TASK PROMPT:
Your answer must hold only the lines below from the line containing "if r.schedule <" through the line containing "anew i r array)", each reproduced exactly.

*** MATERIAL SUPPLIED

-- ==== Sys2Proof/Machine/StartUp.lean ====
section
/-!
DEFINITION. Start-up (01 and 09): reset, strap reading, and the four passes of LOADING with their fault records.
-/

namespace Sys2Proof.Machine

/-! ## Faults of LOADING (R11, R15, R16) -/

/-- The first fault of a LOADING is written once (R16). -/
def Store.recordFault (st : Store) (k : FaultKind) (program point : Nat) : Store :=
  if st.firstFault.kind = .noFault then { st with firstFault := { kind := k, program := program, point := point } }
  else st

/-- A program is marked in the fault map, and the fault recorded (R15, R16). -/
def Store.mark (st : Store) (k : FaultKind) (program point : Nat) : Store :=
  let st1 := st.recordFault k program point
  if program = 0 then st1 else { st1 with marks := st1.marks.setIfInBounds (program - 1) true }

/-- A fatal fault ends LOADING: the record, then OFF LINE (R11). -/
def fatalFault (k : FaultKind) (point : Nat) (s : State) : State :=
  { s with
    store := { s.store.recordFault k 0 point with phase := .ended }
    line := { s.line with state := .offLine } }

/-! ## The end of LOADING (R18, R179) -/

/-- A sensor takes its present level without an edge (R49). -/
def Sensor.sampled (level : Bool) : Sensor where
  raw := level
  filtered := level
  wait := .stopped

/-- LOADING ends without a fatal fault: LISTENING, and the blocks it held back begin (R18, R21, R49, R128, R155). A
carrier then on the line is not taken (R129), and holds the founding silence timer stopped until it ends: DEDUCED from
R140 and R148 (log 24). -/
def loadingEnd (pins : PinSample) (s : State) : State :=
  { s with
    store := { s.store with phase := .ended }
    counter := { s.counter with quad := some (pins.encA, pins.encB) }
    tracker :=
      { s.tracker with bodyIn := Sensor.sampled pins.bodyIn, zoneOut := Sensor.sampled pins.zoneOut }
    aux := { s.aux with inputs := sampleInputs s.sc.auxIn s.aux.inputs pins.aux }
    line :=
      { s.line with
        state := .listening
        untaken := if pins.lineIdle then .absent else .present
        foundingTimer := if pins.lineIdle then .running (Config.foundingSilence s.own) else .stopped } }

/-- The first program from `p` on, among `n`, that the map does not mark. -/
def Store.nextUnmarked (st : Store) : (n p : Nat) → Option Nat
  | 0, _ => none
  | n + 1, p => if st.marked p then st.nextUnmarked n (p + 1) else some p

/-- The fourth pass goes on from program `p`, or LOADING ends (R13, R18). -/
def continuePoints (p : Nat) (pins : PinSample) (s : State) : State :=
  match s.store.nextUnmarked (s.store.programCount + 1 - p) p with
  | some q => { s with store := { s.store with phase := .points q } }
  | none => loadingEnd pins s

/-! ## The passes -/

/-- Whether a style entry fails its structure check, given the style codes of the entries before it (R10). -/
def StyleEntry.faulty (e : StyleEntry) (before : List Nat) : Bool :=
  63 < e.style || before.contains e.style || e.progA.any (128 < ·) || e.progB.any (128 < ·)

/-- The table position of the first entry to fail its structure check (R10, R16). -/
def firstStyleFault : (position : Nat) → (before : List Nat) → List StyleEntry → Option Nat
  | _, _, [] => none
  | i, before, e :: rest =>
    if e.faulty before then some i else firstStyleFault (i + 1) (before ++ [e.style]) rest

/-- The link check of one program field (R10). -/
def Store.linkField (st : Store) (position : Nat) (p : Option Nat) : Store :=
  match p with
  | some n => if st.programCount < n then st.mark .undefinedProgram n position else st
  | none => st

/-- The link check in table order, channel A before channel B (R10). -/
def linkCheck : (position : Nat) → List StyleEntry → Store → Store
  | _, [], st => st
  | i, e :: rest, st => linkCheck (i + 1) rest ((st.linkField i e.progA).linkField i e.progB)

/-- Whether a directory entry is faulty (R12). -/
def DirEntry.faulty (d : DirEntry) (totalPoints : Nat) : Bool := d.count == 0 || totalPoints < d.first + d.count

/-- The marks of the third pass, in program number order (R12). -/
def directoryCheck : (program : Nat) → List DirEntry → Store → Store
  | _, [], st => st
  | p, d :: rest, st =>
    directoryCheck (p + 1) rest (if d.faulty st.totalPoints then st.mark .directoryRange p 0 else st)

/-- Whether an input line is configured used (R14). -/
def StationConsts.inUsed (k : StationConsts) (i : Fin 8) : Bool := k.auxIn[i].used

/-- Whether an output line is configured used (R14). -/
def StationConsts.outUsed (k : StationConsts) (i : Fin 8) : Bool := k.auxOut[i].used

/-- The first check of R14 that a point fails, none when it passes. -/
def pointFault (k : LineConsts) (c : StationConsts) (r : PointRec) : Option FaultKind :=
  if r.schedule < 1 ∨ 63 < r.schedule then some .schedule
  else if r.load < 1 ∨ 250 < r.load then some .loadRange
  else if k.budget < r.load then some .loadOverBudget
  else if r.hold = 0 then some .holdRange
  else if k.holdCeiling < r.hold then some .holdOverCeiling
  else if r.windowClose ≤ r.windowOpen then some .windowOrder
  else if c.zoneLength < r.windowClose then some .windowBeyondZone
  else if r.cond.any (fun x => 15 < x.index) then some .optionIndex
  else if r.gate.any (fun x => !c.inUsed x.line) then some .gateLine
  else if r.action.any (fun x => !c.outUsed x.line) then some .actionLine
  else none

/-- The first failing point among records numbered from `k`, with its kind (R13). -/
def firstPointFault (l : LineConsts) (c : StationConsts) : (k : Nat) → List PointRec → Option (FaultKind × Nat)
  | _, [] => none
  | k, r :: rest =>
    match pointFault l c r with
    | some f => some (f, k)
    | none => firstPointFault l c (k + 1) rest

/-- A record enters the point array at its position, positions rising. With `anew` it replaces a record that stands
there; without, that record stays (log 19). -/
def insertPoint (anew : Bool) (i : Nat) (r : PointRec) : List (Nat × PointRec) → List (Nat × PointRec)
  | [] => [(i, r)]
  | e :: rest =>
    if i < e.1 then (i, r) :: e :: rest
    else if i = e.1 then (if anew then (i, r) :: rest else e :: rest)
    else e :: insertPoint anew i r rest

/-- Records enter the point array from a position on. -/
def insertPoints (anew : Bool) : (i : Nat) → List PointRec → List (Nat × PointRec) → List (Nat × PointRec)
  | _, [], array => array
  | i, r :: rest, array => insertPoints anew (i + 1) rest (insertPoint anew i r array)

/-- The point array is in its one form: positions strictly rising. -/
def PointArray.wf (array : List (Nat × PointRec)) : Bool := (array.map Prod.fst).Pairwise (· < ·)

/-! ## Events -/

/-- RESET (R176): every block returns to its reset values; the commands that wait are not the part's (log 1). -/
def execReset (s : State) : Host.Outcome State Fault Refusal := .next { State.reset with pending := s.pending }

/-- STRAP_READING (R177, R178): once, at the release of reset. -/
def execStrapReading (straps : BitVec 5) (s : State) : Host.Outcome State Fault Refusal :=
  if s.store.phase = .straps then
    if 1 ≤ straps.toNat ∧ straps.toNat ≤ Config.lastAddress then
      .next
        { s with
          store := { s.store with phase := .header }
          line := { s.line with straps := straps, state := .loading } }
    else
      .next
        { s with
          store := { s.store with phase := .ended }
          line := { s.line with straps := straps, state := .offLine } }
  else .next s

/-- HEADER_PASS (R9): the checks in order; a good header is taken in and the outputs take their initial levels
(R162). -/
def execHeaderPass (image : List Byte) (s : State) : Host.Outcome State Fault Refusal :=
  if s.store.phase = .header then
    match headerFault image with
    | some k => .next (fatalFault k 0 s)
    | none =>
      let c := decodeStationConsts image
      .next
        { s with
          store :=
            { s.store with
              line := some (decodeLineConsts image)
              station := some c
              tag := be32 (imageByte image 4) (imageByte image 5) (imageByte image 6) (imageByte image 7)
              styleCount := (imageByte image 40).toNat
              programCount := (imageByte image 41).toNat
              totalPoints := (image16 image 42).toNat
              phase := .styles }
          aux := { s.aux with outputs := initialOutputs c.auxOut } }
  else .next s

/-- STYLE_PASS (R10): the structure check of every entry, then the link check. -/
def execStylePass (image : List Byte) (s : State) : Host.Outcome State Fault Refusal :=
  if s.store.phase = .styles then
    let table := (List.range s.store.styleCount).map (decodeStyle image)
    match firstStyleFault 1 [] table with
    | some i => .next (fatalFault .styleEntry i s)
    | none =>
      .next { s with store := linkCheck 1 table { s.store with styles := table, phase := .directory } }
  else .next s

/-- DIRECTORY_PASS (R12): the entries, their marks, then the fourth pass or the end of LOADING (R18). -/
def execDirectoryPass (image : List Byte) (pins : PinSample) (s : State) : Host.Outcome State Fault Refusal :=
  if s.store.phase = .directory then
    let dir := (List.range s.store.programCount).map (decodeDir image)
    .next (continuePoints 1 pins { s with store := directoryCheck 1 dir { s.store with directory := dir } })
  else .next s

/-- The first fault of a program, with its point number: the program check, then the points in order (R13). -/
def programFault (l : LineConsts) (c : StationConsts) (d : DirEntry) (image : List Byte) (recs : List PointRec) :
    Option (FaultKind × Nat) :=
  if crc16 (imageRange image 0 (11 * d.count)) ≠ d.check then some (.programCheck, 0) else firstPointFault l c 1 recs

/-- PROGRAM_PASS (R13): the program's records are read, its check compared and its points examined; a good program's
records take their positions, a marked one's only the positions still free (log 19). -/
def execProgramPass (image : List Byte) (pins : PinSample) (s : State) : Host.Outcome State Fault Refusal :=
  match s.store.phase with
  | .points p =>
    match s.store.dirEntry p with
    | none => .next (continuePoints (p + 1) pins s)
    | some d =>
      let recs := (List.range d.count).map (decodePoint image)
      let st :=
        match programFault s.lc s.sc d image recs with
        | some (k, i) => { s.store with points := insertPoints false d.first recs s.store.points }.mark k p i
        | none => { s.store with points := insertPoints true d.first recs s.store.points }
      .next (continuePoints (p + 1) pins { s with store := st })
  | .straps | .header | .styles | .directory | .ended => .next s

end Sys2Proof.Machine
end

******
*** MATERIAL SUPPLIED

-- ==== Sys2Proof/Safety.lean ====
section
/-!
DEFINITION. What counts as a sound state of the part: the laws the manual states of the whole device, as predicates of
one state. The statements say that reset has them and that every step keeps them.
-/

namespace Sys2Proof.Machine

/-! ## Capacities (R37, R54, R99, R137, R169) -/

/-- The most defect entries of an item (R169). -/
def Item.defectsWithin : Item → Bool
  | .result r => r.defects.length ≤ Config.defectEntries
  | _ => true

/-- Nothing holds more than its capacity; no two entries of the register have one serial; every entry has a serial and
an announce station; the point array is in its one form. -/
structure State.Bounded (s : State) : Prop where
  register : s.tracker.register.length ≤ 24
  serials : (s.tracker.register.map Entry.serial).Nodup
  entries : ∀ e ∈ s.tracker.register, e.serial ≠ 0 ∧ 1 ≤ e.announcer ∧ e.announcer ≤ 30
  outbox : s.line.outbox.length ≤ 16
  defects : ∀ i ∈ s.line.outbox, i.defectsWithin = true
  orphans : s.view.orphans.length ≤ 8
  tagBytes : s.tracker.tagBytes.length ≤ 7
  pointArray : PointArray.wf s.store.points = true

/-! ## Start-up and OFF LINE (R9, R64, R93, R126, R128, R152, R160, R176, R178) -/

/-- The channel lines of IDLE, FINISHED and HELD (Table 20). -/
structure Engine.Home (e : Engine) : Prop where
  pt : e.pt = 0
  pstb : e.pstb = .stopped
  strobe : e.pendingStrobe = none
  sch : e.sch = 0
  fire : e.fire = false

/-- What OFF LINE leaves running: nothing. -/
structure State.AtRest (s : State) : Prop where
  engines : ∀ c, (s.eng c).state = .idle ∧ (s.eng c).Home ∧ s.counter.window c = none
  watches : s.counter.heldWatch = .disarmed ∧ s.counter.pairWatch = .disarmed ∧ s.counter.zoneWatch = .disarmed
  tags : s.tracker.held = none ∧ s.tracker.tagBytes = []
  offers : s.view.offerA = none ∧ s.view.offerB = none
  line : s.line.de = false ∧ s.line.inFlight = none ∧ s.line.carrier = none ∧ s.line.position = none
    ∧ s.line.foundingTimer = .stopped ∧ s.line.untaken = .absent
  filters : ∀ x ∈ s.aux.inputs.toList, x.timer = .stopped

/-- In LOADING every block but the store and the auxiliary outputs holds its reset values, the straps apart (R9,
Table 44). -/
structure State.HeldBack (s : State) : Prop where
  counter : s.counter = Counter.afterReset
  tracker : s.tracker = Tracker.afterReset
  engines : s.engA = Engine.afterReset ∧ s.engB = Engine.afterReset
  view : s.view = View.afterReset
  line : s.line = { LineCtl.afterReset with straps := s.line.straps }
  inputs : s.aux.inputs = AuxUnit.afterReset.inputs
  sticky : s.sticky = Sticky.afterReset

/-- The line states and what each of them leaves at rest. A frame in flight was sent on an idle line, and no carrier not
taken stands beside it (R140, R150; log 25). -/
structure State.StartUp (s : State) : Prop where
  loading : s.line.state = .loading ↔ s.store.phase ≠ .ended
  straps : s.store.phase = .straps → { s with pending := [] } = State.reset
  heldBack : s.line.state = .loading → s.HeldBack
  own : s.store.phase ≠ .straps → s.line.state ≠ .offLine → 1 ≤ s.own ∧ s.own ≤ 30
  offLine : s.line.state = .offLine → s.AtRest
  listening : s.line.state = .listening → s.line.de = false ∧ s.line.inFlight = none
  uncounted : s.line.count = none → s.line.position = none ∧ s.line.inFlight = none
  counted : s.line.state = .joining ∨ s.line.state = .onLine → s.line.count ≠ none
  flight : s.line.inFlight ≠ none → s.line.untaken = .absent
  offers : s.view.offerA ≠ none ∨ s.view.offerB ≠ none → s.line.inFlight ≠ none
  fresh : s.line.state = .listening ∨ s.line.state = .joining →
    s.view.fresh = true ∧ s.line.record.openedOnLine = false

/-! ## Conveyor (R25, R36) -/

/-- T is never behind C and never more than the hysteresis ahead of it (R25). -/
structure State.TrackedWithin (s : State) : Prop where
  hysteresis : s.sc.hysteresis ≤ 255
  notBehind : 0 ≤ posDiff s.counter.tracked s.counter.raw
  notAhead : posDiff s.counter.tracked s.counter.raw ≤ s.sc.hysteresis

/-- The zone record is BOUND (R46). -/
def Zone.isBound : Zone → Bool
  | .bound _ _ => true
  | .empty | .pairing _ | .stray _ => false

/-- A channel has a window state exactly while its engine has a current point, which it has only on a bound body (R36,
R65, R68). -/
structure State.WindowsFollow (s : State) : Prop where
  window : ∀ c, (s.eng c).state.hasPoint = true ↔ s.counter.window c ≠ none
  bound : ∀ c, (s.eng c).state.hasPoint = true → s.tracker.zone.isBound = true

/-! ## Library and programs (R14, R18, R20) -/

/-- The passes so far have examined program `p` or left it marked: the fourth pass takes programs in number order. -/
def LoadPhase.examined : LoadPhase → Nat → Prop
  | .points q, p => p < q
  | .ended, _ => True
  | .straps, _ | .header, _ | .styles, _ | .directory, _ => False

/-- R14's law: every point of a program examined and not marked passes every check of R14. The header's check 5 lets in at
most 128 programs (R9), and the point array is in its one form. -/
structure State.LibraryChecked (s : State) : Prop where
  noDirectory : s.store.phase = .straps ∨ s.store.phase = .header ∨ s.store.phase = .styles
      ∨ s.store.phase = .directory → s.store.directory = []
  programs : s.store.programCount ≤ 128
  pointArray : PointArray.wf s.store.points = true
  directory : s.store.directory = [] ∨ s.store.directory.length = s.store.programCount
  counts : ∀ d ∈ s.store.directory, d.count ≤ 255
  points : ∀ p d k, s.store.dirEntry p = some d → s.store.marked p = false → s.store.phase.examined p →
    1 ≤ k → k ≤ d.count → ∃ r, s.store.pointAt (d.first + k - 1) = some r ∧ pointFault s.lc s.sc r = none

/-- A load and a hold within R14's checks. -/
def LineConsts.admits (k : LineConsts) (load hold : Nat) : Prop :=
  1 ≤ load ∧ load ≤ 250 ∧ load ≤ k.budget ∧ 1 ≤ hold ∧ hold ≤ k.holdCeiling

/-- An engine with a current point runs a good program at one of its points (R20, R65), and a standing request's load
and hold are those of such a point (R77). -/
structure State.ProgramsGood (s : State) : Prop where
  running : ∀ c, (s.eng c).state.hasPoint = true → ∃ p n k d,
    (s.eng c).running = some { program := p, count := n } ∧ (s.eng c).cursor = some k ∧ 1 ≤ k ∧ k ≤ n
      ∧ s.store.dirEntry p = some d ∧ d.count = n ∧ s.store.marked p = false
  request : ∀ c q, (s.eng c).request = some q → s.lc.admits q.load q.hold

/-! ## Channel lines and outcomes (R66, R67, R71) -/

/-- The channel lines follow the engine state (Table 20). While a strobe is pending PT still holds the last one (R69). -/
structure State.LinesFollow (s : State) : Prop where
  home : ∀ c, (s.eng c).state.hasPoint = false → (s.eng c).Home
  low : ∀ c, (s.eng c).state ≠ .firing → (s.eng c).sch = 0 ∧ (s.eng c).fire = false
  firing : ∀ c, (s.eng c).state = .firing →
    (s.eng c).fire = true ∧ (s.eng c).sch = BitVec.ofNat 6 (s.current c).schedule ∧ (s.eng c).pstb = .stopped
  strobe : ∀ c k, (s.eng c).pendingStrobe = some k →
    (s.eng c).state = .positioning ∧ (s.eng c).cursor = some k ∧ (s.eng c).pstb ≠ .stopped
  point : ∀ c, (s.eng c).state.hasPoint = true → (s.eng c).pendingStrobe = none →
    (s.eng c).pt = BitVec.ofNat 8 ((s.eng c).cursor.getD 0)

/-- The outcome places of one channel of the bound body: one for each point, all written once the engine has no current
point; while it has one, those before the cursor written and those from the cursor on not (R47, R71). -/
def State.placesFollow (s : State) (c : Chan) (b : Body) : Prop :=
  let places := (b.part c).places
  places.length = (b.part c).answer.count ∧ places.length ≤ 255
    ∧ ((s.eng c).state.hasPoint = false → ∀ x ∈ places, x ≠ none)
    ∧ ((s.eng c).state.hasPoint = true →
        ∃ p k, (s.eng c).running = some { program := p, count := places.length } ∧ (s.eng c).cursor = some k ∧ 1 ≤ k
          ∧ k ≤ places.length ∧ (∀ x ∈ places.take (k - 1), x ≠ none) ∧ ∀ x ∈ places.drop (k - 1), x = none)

******
*** MATERIAL SUPPLIED

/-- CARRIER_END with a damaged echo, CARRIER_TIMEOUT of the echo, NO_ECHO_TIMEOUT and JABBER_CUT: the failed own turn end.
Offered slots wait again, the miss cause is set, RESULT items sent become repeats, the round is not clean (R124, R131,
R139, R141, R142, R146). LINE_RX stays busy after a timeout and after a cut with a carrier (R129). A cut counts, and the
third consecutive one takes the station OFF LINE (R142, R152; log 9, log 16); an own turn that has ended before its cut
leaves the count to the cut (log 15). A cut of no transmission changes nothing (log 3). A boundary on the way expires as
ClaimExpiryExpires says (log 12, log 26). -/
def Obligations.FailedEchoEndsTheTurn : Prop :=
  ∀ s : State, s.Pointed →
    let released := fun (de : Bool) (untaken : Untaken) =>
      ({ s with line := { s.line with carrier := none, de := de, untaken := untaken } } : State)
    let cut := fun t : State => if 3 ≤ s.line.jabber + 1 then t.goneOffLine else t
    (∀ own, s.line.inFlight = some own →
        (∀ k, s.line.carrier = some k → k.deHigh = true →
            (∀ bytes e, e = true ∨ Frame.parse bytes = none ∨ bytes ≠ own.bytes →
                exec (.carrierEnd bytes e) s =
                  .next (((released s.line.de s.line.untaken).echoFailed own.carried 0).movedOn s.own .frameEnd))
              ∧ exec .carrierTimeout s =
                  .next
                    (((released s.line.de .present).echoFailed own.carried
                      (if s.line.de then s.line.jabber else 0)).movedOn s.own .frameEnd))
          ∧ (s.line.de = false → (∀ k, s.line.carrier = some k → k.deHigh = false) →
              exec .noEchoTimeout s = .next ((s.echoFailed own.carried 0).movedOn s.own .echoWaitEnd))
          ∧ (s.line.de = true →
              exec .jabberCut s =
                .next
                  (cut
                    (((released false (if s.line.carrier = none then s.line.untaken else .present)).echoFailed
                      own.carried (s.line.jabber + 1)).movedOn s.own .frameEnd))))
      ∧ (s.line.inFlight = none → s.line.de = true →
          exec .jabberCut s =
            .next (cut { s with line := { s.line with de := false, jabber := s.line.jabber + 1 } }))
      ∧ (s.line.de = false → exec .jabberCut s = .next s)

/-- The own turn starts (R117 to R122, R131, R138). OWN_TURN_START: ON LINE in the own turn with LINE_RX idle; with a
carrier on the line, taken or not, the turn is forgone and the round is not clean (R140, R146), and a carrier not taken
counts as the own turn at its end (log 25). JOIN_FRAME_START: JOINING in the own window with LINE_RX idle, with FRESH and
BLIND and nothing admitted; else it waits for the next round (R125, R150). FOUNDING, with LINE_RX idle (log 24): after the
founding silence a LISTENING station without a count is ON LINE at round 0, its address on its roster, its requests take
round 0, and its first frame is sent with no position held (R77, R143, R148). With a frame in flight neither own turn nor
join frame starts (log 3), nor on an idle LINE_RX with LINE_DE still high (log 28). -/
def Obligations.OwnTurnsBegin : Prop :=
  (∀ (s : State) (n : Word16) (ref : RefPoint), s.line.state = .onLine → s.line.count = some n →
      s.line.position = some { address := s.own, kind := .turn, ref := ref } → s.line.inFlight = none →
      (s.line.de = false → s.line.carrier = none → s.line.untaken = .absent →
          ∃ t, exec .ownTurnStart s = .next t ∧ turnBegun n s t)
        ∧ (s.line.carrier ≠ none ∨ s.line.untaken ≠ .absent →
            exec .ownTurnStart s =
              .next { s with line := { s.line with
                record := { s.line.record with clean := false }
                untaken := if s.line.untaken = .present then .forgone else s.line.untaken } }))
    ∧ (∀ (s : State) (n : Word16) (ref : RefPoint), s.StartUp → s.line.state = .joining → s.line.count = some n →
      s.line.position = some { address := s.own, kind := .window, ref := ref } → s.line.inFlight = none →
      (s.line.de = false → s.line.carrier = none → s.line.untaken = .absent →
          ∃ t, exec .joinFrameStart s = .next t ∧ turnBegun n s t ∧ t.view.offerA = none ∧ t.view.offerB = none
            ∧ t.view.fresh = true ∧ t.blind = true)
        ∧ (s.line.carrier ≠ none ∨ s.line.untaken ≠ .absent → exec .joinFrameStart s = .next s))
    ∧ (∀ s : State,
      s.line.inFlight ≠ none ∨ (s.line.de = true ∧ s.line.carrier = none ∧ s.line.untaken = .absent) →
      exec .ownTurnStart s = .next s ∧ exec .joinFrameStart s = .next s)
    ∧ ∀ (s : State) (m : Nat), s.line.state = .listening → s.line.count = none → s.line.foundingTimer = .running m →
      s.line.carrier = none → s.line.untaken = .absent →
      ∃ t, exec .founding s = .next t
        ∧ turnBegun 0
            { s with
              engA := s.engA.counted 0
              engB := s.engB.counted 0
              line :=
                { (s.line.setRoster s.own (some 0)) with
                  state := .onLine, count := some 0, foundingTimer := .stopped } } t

******

SOLUTION TO THE PROBLEM:
  if r.schedule < 1 ∨ 63 < r.schedule then some .schedule
  else if r.load < 1 ∨ 250 < r.load then some .loadRange
  else if k.budget < r.load then some .loadOverBudget
  else if r.hold = 0 then some .holdRange
  else if k.holdCeiling < r.hold then some .holdOverCeiling
  else if r.windowClose ≤ r.windowOpen then some .windowOrder
  else if c.zoneLength < r.windowClose then some .windowBeyondZone
  else if r.cond.any (fun x => 15 < x.index) then some .optionIndex
  else if r.gate.any (fun x => !c.inUsed x.line) then some .gateLine
  else if r.action.any (fun x => !c.outUsed x.line) then some .actionLine
  else none

/-- The first failing point among records numbered from `k`, with its kind (R13). -/
def firstPointFault (l : LineConsts) (c : StationConsts) : (k : Nat) → List PointRec → Option (FaultKind × Nat)
  | _, [] => none
  | k, r :: rest =>
    match pointFault l c r with
    | some f => some (f, k)
    | none => firstPointFault l c (k + 1) rest

/-- A record enters the point array at its position, positions rising. With `anew` it replaces a record that stands
there; without, that record stays (log 19). -/
def insertPoint (anew : Bool) (i : Nat) (r : PointRec) : List (Nat × PointRec) → List (Nat × PointRec)
  | [] => [(i, r)]
  | e :: rest =>
    if i < e.1 then (i, r) :: e :: rest
    else if i = e.1 then (if anew then (i, r) :: rest else e :: rest)
    else e :: insertPoint anew i r rest

/-- Records enter the point array from a position on. -/
def insertPoints (anew : Bool) : (i : Nat) → List PointRec → List (Nat × PointRec) → List (Nat × PointRec)
  | _, [], array => array
  | i, r :: rest, array => insertPoints anew (i + 1) rest (insertPoint anew i r array)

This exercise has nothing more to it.